◆ About this task ◆
Every line below from the one containing "0x36#8 reg d" through the one containing "0x50#8 (rn ++ rm)" must be transcribed exactly. Omit all lines outside that stretch.

[Stored items]
[Start of section]

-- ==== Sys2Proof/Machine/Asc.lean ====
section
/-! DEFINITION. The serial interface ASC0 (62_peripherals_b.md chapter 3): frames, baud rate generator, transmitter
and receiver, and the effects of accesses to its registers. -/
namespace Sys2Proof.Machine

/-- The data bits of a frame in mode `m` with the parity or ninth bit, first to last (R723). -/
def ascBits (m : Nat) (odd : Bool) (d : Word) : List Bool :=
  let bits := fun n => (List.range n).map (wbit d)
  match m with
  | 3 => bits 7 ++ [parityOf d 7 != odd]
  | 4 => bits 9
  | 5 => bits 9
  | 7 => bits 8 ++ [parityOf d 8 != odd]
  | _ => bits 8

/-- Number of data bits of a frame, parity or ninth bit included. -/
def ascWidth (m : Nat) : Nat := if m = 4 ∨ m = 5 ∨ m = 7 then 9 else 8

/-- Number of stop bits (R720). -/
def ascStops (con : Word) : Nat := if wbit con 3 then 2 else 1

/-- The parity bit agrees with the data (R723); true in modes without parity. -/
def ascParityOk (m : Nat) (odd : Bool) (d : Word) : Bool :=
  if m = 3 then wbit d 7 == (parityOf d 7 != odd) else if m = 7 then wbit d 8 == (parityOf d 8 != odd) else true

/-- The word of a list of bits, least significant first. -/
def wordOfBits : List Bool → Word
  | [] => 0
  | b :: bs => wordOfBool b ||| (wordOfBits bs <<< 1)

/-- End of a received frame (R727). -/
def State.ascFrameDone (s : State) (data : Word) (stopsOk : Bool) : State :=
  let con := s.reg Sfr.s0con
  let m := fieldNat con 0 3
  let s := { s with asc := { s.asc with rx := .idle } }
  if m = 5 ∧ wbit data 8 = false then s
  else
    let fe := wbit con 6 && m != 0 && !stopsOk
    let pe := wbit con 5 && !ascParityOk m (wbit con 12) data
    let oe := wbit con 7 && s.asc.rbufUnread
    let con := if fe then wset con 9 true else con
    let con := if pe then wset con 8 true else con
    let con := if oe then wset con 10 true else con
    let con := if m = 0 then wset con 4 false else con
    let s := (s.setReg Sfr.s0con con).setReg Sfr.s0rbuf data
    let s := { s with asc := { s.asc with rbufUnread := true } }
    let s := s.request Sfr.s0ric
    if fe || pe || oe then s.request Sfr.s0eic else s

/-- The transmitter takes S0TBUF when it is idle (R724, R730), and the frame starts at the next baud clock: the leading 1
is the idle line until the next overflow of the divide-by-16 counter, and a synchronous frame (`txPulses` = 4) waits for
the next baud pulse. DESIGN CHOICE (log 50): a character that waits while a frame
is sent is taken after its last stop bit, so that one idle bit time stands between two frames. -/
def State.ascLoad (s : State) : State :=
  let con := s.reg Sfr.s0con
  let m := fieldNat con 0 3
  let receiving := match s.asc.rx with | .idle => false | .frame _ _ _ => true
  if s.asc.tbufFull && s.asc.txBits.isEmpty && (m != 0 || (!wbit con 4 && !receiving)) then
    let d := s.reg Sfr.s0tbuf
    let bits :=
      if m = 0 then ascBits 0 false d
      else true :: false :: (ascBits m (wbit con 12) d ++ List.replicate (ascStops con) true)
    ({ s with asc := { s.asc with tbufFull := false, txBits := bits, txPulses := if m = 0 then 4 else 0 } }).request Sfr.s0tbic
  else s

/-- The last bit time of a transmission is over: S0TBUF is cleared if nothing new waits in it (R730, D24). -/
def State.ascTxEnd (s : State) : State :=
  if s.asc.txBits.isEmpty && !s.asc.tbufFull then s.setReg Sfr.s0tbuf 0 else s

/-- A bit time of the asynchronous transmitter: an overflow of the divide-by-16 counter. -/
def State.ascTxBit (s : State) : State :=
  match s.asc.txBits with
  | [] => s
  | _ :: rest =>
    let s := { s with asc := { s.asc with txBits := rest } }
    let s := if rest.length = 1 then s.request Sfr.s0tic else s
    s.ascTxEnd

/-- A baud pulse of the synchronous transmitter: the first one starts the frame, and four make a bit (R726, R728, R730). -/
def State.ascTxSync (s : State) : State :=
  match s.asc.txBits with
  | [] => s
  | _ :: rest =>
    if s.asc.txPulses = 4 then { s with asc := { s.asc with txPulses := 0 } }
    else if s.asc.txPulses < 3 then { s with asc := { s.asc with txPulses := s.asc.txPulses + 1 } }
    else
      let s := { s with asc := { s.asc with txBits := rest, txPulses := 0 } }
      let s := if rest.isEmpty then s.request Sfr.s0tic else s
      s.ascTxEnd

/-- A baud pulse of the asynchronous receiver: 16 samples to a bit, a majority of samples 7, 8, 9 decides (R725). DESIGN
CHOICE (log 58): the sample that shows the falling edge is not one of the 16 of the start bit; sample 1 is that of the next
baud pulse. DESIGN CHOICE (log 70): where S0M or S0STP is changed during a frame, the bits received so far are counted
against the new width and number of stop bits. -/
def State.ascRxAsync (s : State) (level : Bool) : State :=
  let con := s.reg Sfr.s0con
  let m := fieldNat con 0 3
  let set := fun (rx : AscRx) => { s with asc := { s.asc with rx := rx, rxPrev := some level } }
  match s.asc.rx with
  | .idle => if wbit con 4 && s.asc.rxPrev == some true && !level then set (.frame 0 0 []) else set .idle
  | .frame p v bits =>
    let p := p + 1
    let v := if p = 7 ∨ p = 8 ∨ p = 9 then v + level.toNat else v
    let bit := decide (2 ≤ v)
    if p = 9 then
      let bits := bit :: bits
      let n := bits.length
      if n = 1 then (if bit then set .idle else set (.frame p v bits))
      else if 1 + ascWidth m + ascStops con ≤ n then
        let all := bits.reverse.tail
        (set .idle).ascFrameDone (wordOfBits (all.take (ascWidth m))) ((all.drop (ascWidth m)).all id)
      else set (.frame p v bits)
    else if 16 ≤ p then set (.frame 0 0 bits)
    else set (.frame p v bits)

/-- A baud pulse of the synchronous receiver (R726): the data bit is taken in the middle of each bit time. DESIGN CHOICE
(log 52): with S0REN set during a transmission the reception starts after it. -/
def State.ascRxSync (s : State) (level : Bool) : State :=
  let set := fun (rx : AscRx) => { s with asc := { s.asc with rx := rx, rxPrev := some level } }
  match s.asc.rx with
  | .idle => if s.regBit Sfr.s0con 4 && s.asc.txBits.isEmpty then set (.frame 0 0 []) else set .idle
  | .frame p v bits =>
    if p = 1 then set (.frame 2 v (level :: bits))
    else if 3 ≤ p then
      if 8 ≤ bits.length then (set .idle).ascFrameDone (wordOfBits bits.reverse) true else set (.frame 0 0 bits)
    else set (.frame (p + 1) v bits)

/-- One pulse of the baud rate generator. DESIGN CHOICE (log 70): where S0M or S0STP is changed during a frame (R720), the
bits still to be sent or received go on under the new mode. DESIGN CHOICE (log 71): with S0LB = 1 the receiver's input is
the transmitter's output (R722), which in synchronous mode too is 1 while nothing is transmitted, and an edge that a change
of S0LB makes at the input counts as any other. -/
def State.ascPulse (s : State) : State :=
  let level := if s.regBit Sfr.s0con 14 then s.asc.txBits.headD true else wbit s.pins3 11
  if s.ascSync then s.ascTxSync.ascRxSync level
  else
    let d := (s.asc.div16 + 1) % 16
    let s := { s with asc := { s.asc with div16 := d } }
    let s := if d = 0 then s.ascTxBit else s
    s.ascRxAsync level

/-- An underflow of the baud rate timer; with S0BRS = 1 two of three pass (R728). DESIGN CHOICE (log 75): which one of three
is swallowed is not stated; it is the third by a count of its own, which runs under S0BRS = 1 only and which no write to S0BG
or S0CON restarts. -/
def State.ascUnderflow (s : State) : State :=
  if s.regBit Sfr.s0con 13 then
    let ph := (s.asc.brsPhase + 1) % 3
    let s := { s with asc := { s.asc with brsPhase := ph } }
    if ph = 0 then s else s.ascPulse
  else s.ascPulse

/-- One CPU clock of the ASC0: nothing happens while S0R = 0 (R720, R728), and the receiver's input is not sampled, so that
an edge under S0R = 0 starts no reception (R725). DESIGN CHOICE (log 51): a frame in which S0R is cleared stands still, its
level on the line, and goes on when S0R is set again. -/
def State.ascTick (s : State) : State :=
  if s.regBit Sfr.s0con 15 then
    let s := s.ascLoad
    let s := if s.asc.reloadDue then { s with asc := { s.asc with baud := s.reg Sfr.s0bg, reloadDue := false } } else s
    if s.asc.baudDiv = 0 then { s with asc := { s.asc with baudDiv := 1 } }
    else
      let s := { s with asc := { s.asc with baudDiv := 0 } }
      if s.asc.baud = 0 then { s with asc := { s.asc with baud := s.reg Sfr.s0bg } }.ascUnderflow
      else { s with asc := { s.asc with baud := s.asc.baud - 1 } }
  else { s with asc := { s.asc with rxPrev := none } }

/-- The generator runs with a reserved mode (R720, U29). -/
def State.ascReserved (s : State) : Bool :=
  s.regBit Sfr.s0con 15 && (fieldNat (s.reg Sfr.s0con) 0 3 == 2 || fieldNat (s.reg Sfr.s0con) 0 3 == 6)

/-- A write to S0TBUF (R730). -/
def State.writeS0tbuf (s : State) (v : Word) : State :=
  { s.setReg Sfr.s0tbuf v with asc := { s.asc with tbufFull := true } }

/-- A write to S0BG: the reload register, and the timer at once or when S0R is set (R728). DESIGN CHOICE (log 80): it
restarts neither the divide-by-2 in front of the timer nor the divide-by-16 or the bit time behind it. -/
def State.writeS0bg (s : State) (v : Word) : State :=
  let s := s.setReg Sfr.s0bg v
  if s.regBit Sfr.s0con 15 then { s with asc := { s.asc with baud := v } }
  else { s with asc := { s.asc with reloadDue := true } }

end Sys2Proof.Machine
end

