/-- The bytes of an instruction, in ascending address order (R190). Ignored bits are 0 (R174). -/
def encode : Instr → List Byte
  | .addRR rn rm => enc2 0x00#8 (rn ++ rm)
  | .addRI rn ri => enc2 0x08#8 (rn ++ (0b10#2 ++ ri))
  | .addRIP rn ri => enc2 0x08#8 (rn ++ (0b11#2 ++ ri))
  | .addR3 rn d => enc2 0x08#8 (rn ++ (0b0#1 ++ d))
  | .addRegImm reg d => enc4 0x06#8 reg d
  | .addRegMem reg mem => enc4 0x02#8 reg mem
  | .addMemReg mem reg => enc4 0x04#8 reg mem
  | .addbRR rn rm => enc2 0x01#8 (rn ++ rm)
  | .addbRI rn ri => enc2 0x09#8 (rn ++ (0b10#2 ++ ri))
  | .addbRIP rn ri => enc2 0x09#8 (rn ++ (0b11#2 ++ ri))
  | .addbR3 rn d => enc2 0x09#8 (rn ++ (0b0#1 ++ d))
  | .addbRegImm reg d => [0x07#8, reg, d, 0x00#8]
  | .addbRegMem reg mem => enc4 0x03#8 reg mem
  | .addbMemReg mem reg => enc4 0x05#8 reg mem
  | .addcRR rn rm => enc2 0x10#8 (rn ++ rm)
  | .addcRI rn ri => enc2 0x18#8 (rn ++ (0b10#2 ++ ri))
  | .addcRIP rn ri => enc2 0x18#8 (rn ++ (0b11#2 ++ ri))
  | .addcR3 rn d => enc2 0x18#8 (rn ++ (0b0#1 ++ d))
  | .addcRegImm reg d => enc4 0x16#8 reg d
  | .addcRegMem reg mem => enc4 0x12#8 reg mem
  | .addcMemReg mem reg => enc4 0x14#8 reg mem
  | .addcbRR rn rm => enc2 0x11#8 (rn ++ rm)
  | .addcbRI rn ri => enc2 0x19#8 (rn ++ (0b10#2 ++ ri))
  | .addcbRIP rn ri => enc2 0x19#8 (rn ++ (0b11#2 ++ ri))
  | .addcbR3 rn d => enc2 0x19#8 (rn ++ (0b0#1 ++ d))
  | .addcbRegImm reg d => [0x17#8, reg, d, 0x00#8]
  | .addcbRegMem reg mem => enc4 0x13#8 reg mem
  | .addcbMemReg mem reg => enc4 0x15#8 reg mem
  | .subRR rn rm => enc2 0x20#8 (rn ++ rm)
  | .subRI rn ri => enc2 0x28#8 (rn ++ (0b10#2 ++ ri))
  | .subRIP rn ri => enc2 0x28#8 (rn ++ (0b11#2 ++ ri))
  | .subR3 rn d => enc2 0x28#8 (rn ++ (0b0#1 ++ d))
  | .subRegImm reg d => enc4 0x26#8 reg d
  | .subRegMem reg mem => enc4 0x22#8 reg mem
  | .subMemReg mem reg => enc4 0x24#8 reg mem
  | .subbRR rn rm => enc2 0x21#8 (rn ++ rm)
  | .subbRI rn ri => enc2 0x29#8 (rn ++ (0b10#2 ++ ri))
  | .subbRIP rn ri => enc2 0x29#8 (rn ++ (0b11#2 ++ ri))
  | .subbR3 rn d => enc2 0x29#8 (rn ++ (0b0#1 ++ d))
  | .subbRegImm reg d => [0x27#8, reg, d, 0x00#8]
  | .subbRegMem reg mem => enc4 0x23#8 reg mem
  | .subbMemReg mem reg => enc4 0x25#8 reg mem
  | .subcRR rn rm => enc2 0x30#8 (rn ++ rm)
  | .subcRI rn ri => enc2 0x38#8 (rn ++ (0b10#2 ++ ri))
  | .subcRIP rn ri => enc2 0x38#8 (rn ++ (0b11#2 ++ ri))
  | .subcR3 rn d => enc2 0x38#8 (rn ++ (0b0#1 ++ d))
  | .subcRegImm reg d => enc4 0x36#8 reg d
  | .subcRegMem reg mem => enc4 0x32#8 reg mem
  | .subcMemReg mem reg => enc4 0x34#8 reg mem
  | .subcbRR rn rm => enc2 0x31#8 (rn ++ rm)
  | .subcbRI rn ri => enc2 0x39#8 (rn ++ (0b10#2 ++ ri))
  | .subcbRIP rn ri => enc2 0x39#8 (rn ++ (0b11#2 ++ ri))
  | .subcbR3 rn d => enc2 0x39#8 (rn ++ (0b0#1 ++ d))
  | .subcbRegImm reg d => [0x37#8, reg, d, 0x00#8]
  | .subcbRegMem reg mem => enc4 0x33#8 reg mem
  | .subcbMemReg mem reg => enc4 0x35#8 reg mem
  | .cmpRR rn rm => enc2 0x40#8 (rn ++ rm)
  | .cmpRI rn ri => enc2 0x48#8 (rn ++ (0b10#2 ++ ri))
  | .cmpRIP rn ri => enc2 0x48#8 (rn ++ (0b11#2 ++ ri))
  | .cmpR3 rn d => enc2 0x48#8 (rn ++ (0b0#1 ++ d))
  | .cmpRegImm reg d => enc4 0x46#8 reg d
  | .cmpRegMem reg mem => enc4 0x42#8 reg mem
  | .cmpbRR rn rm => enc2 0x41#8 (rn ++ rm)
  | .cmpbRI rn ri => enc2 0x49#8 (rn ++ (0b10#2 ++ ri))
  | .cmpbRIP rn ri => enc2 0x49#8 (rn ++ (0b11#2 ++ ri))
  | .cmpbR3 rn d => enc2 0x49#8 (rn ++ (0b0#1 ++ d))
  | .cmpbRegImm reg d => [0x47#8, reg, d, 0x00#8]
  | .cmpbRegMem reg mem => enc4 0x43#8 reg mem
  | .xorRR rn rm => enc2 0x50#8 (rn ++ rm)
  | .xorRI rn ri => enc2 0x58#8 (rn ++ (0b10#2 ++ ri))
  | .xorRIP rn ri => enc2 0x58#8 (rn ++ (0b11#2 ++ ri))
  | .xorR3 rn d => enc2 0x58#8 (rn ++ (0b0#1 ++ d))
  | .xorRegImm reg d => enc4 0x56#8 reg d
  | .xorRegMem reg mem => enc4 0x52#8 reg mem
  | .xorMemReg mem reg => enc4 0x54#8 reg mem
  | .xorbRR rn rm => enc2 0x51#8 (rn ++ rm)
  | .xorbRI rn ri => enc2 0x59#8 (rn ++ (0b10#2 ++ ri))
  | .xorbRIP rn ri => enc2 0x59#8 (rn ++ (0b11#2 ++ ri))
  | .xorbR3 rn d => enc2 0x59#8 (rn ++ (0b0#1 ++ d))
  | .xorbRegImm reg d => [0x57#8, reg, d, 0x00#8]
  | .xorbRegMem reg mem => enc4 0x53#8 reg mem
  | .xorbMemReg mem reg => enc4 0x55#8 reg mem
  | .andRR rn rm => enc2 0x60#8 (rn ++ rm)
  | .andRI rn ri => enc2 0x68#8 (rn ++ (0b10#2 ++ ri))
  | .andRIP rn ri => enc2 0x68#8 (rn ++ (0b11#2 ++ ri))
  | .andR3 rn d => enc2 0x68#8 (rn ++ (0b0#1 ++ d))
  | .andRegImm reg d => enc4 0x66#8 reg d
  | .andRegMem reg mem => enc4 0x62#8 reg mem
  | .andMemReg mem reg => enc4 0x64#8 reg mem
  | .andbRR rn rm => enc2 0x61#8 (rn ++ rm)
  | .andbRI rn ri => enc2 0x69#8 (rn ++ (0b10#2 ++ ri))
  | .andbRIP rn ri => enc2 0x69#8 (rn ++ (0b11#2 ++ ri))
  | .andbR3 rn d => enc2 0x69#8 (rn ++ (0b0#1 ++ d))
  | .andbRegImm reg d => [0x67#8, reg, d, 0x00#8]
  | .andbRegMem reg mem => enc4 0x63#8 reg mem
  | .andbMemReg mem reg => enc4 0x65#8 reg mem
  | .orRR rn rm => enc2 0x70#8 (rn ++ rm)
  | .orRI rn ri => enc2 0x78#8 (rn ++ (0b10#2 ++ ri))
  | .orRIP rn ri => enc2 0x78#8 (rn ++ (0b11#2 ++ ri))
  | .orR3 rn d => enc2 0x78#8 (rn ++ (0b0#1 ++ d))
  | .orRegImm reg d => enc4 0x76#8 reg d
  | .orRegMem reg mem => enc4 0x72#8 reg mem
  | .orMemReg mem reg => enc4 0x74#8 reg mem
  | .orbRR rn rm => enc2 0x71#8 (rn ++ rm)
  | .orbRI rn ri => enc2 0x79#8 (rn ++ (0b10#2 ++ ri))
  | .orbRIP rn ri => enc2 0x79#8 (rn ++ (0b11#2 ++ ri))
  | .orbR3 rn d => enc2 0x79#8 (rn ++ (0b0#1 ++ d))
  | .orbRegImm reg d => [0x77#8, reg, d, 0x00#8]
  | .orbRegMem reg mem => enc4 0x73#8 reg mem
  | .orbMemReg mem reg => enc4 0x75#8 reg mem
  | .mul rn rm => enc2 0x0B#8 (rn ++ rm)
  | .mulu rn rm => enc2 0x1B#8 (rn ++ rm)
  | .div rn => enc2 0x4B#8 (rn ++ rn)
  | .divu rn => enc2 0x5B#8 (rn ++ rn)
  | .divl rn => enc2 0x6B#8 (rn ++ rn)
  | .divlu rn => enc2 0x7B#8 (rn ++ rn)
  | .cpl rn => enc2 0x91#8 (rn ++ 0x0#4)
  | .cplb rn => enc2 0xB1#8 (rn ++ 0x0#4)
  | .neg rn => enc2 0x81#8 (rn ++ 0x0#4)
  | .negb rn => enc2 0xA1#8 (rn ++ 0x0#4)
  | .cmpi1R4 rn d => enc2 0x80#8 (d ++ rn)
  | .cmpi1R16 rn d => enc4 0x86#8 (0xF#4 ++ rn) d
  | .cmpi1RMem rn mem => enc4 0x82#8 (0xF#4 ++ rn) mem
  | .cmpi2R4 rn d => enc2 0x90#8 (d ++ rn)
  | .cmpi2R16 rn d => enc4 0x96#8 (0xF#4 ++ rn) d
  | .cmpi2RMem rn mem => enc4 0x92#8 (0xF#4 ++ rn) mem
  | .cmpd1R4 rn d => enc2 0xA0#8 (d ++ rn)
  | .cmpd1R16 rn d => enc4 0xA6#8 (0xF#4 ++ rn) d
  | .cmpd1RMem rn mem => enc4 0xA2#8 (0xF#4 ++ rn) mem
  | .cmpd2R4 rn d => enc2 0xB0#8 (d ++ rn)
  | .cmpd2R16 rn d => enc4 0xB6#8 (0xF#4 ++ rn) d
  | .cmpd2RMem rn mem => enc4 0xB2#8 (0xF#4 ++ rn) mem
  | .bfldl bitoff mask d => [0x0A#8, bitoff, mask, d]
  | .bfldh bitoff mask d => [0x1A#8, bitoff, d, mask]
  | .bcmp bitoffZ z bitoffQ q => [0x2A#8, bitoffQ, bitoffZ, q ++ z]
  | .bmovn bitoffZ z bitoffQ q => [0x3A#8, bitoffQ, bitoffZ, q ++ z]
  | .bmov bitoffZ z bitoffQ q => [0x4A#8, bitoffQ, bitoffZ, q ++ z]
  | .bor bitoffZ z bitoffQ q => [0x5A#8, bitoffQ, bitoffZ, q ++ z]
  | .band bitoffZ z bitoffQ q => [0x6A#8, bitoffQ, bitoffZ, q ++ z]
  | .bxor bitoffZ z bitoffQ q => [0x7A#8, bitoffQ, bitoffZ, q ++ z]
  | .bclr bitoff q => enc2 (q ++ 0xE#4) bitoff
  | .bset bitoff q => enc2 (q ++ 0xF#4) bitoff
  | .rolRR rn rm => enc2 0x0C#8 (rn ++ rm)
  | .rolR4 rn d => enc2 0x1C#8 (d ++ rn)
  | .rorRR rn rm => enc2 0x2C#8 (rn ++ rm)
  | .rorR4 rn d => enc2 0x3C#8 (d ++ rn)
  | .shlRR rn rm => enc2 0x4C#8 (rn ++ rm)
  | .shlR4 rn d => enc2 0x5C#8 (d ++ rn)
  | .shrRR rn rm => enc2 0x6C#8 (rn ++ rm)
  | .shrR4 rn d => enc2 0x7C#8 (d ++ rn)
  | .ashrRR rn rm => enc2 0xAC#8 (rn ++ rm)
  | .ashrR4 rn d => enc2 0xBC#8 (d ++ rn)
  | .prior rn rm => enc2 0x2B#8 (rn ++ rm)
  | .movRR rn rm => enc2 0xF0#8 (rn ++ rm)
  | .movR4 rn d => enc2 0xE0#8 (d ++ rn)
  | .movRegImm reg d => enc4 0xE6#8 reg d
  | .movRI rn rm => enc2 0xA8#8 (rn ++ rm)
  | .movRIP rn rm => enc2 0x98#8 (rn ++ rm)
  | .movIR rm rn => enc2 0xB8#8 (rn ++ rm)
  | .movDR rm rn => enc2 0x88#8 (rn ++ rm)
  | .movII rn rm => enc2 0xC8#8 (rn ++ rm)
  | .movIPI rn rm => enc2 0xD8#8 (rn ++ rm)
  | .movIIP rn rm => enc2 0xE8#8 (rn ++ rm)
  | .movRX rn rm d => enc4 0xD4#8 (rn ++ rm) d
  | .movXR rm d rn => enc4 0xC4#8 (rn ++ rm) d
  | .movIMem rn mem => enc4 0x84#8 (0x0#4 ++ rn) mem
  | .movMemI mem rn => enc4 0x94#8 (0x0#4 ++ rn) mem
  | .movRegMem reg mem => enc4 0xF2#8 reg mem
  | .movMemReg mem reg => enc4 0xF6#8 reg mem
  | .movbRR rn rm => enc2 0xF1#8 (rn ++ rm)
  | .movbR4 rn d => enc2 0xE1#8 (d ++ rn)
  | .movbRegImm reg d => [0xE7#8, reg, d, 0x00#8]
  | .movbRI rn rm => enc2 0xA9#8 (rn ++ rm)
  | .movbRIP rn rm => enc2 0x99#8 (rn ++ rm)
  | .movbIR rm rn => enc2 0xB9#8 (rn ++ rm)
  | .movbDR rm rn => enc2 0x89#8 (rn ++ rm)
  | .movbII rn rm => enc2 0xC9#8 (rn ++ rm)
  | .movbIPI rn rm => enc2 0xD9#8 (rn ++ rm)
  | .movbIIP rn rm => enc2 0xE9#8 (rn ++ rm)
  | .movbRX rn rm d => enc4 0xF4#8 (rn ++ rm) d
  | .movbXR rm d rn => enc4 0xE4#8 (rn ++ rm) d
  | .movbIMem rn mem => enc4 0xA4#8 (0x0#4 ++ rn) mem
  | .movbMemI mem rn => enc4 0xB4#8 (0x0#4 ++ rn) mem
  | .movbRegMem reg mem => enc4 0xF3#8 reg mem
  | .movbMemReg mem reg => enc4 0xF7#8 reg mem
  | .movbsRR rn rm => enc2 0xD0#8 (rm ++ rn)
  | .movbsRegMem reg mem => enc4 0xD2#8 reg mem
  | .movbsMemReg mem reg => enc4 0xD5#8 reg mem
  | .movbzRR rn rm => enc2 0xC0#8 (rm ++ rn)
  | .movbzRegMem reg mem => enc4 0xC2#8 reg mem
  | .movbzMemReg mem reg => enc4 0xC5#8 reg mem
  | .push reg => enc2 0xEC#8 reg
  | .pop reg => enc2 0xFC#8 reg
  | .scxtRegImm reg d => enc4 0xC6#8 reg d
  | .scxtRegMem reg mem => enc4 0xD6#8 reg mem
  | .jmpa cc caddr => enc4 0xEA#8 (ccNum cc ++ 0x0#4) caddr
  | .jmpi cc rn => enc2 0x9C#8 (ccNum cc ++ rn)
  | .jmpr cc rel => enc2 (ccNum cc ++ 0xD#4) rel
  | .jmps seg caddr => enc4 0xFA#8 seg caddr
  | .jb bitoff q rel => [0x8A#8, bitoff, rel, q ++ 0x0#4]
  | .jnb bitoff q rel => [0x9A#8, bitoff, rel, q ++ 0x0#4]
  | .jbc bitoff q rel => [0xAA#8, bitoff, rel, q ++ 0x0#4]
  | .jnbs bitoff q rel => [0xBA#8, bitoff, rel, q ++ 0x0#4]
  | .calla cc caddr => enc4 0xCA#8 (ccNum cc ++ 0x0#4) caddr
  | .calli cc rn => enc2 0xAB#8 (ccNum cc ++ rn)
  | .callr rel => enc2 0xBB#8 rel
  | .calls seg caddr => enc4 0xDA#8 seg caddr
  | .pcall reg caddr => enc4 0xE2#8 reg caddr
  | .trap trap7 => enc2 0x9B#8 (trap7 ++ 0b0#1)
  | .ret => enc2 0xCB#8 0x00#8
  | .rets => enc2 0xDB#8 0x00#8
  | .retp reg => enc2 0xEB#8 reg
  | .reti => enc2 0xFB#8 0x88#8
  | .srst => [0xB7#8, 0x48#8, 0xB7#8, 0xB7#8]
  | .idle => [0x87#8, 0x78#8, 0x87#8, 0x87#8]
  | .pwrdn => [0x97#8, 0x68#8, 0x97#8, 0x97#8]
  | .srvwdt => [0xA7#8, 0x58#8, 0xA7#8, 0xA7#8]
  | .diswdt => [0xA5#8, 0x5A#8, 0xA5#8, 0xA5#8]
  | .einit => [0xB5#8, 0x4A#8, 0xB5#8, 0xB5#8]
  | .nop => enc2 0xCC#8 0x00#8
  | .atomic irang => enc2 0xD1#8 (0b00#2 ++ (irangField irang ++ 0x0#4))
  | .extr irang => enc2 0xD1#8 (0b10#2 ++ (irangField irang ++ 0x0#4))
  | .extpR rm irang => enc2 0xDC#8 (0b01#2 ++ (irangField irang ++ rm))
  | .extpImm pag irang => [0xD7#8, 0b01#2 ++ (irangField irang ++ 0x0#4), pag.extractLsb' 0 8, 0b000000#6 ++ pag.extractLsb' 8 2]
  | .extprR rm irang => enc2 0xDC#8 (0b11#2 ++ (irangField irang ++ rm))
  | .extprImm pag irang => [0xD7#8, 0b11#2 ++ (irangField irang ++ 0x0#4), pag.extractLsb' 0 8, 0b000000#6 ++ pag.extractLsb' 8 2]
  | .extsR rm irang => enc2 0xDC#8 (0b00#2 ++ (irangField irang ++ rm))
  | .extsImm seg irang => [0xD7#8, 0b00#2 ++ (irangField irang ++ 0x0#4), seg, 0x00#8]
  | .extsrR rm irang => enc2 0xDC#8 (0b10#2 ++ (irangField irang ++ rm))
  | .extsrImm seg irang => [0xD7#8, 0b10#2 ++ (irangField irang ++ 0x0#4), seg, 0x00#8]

[End of section]

◆ Solution ◆
  | .subcRegImm reg d => enc4 0x36#8 reg d
  | .subcRegMem reg mem => enc4 0x32#8 reg mem
  | .subcMemReg mem reg => enc4 0x34#8 reg mem
  | .subcbRR rn rm => enc2 0x31#8 (rn ++ rm)
  | .subcbRI rn ri => enc2 0x39#8 (rn ++ (0b10#2 ++ ri))
  | .subcbRIP rn ri => enc2 0x39#8 (rn ++ (0b11#2 ++ ri))
  | .subcbR3 rn d => enc2 0x39#8 (rn ++ (0b0#1 ++ d))
  | .subcbRegImm reg d => [0x37#8, reg, d, 0x00#8]
  | .subcbRegMem reg mem => enc4 0x33#8 reg mem
  | .subcbMemReg mem reg => enc4 0x35#8 reg mem
  | .cmpRR rn rm => enc2 0x40#8 (rn ++ rm)
  | .cmpRI rn ri => enc2 0x48#8 (rn ++ (0b10#2 ++ ri))
  | .cmpRIP rn ri => enc2 0x48#8 (rn ++ (0b11#2 ++ ri))
  | .cmpR3 rn d => enc2 0x48#8 (rn ++ (0b0#1 ++ d))
  | .cmpRegImm reg d => enc4 0x46#8 reg d
  | .cmpRegMem reg mem => enc4 0x42#8 reg mem
  | .cmpbRR rn rm => enc2 0x41#8 (rn ++ rm)
  | .cmpbRI rn ri => enc2 0x49#8 (rn ++ (0b10#2 ++ ri))
  | .cmpbRIP rn ri => enc2 0x49#8 (rn ++ (0b11#2 ++ ri))
  | .cmpbR3 rn d => enc2 0x49#8 (rn ++ (0b0#1 ++ d))
  | .cmpbRegImm reg d => [0x47#8, reg, d, 0x00#8]
  | .cmpbRegMem reg mem => enc4 0x43#8 reg mem
  | .xorRR rn rm => enc2 0x50#8 (rn ++ rm)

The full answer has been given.